7 comments to Sometimes COTS-D isn’t COTS-D

  • “We just simply don’t have the funding appropriated at this time to execute the option or pursue any other COTS-D capability at this time,”

    The reason? The fiscal black hole called Ares.

  • SpaceMan

    The fiscal black hole called Ares

    Nonsense.

    The fiscal black hole called the bank bailout & the DoD would be more likely targets not to mention the REAL federal budget problem, medical cost growth.

    “…If we brought the cost curve in the expensive places down to their level, Medicare’s problems (indeed, almost all the federal government’s budget problems for the next fifty years) would be solved….”

    Be honest and pay attention to the whole picture not just your pet area.

  • SpaceMan

    Since the block quote citation markup doesn’t work here is the URL for the Medicare quote in my post above

    http://www.newyorker.com/reporting/2009/06/01/090601fa_fact_gawande?currentPage=all

  • Major Tom

    So let me get this straight…

    Sen. Nelson is interested in throwing federal tax dollars at an empty launch pad that, even after sinking considerable Florida tax dollars into the facility, no one is interested in using and therefore won’t create any ongoing business, jobs, or tax revenue in Florida.

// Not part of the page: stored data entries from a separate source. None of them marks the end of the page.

-- ==== Sys2Proof/Machine/Assembler.lean ====
section
/-! DEFINITION. The assembler syntax the source shows (30_encoding.md section 6, R87 to R92), which 00_scope.md R4 puts in
scope: mnemonics, operand forms, constants, labels, register names, directives, string expansion, the words of a PSM file.
Reading and writing its text is AssemblerText.lean. Text is a list of characters. No step uses this file. -/

namespace Sys2Proof.Asm

open Sys2Proof.Machine (Cond)

/-! ## Mnemonics (R87) -/

/-- The mnemonics of R87, in its order. -/
inductive Mnemonic where
  | load | star | and | or | xor | add | addcy | sub | subcy | test | testcy | compare | comparecy
  | sl0 | sl1 | slx | sla | rl | sr0 | sr1 | srx | sra | rr | regbank | input | output | outputk
  | store | fetch | disableInterrupt | enableInterrupt | returni | jump | jumpAt | call | callAt
  | return | loadReturn | hwbuild
deriving DecidableEq, Repr

/-- A mnemonic as the source spells it (R87; other cases of letters are D26, log 30). -/
def Mnemonic.spelling : Mnemonic → String
  | .load => "LOAD" | .star => "STAR" | .and => "AND" | .or => "OR" | .xor => "XOR"
  | .add => "ADD" | .addcy => "ADDCY" | .sub => "SUB" | .subcy => "SUBCY"
  | .test => "TEST" | .testcy => "TESTCY" | .compare => "COMPARE" | .comparecy => "COMPARECY"
  | .sl0 => "SL0" | .sl1 => "SL1" | .slx => "SLX" | .sla => "SLA" | .rl => "RL"
  | .sr0 => "SR0" | .sr1 => "SR1" | .srx => "SRX" | .sra => "SRA" | .rr => "RR"
  | .regbank => "REGBANK" | .input => "INPUT" | .output => "OUTPUT" | .outputk => "OUTPUTK"
  | .store => "STORE" | .fetch => "FETCH"
  | .disableInterrupt => "DISABLE INTERRUPT" | .enableInterrupt => "ENABLE INTERRUPT"
  | .returni => "RETURNI" | .jump => "JUMP" | .jumpAt => "JUMP@" | .call => "CALL" | .callAt => "CALL@"
  | .return => "RETURN" | .loadReturn => "LOAD&RETURN" | .hwbuild => "HWBUILD"

/-! ## Constants (R88) -/

/-- The value of a digit, 0 to 9 or A to F. -/
def digitValue (ch : Char) : Option Nat :=
  if '0'.toNat ≤ ch.toNat ∧ ch.toNat ≤ '9'.toNat then some (ch.toNat - '0'.toNat)
  else if 'A'.toNat ≤ ch.toNat ∧ ch.toNat ≤ 'F'.toNat then some (ch.toNat - 'A'.toNat + 10)
  else none

/-- Digits of a base, most significant first, after the value `acc`. -/
def readDigitsFrom (base : Nat) : (acc : Nat) → List Char → Option Nat
  | acc, [] => some acc
  | acc, ch :: rest =>
    match digitValue ch with
    | some d => if d < base then readDigitsFrom base (acc * base + d) rest else none
    | none => none

/-- At least one digit of a base. -/
def readDigits (base : Nat) (text : List Char) : Option Nat :=
  if text = [] then none else readDigitsFrom base 0 text

/-- A constant as R88 writes it, of any number of digits: hexadecimal, decimal with the suffix 'd, binary with the suffix 'b, or one character in
double quotes, which stands for its ASCII code (the ASCII table is general knowledge, 93 G2). -/
def readConstant (text : List Char) : Option Nat :=
  match text with
  | ['"', ch, '"'] => if ch.toNat < 128 then some ch.toNat else none
  | _ =>
    match text.reverse with
    | 'd' :: '\'' :: rest => readDigits 10 rest.reverse
    | 'b' :: '\'' :: rest => readDigits 2 rest.reverse
    | _ => readDigits 16 text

    But Sen. Nelson is not interested in accelerating the development of a space transportation capability that NASA and the private sector are interested in using and that would create an ongoing business, jobs, and tax revenue in Florida.

    I’m no fan of parochial politics, but if we’re going to twist the nation’s space program and siphon my federal tax dollars to serve Florida, then let’s at least do so intelligently in a way that actually benefits Florida.

    How idiotic…

  • common sense

    Well, I guess my doubts were founded after all. I may have gotten carried away with overt enthusiasm about Sen. Nelson. I naively thought that he may help uphold the law as it is written for NASA to support commercial endeavors. Very disenchanting.

    As to Scolese comments, very sad too. It may take multiples of $150M to actually get a human-rated vehicle per NASA’s guidelines, but how many multiples until the cost of Ares/Orion? Especially if the eventual sole purpose of Constellation is go to LEO.

    If the leadership cannot get to the realization that it may take awhile but, if there is will, Private space will make it happen with whatever funds they have. If it so happens then NASA’s exploration, especially if limited to LEO, will become irrelevant and obsolete. Then said leadership can go cry to Congress to get any money to do anything that makes sense!

  • Al Fansome

    As others have ably pointed out, Nelson’s stated logic does not make sense.

    I suspect that the “status quo” powers got to Senator Nelson, and we are left with the best excuse he could come up with for changing his position.